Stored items
____

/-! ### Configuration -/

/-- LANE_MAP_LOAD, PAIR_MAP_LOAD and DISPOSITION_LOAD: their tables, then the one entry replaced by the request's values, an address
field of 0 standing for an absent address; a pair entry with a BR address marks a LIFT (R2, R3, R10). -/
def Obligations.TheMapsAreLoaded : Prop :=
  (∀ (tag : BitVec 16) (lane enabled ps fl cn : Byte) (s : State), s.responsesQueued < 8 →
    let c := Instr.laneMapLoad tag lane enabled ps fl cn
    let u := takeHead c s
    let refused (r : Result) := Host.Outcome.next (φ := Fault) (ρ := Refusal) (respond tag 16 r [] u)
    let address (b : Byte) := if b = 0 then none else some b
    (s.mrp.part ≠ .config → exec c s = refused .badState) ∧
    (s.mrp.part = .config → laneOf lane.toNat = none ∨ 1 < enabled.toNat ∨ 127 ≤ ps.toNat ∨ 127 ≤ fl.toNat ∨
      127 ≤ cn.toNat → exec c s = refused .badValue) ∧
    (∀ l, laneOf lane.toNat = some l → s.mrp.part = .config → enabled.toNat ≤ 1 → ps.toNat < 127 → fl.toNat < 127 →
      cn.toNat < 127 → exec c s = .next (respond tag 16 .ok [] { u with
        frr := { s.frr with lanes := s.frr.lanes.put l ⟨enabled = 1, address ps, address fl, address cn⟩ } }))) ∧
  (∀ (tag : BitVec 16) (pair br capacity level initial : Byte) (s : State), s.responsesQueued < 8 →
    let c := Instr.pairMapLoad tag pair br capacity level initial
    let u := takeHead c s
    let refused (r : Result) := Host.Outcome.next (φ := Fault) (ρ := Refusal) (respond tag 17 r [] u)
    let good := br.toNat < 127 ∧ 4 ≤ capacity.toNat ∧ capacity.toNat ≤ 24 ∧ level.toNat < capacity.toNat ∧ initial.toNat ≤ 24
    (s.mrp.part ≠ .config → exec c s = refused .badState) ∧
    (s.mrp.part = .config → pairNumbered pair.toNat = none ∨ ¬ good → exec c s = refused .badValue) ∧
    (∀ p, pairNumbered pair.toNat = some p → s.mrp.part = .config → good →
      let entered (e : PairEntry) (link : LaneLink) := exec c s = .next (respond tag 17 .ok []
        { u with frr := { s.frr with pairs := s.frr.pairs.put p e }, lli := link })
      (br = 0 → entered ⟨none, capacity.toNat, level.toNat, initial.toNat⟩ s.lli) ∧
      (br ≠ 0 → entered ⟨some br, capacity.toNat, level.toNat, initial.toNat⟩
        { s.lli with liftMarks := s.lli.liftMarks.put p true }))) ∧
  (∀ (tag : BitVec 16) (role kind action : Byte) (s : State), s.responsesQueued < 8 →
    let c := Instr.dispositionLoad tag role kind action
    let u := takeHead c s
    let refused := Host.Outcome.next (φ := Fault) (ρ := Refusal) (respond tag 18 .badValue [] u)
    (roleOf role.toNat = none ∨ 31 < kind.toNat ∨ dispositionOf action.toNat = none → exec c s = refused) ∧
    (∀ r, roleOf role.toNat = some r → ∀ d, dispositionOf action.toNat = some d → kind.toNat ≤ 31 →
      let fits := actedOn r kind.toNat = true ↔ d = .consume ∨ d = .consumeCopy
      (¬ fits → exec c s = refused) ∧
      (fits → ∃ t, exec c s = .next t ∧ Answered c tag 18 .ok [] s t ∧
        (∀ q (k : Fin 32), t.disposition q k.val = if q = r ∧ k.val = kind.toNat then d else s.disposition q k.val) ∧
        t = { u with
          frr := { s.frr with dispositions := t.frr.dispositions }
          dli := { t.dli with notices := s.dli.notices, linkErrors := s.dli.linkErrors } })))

____

→ **TASK TO COMPLETE**
Give back only the lines from the one containing "(∀ r, roleOf" through the final line of the entries above, exactly as written, both included.

→ **RESPONSE TO THE TASK**
    (∀ r, roleOf role.toNat = some r → ∀ d, dispositionOf action.toNat = some d → kind.toNat ≤ 31 →
      let fits := actedOn r kind.toNat = true ↔ d = .consume ∨ d = .consumeCopy
      (¬ fits → exec c s = refused) ∧
      (fits → ∃ t, exec c s = .next t ∧ Answered c tag 18 .ok [] s t ∧
        (∀ q (k : Fin 32), t.disposition q k.val = if q = r ∧ k.val = kind.toNat then d else s.disposition q k.val) ∧
        t = { u with
          frr := { s.frr with dispositions := t.frr.dispositions }
          dli := { t.dli with notices := s.dli.notices, linkErrors := s.dli.linkErrors } })))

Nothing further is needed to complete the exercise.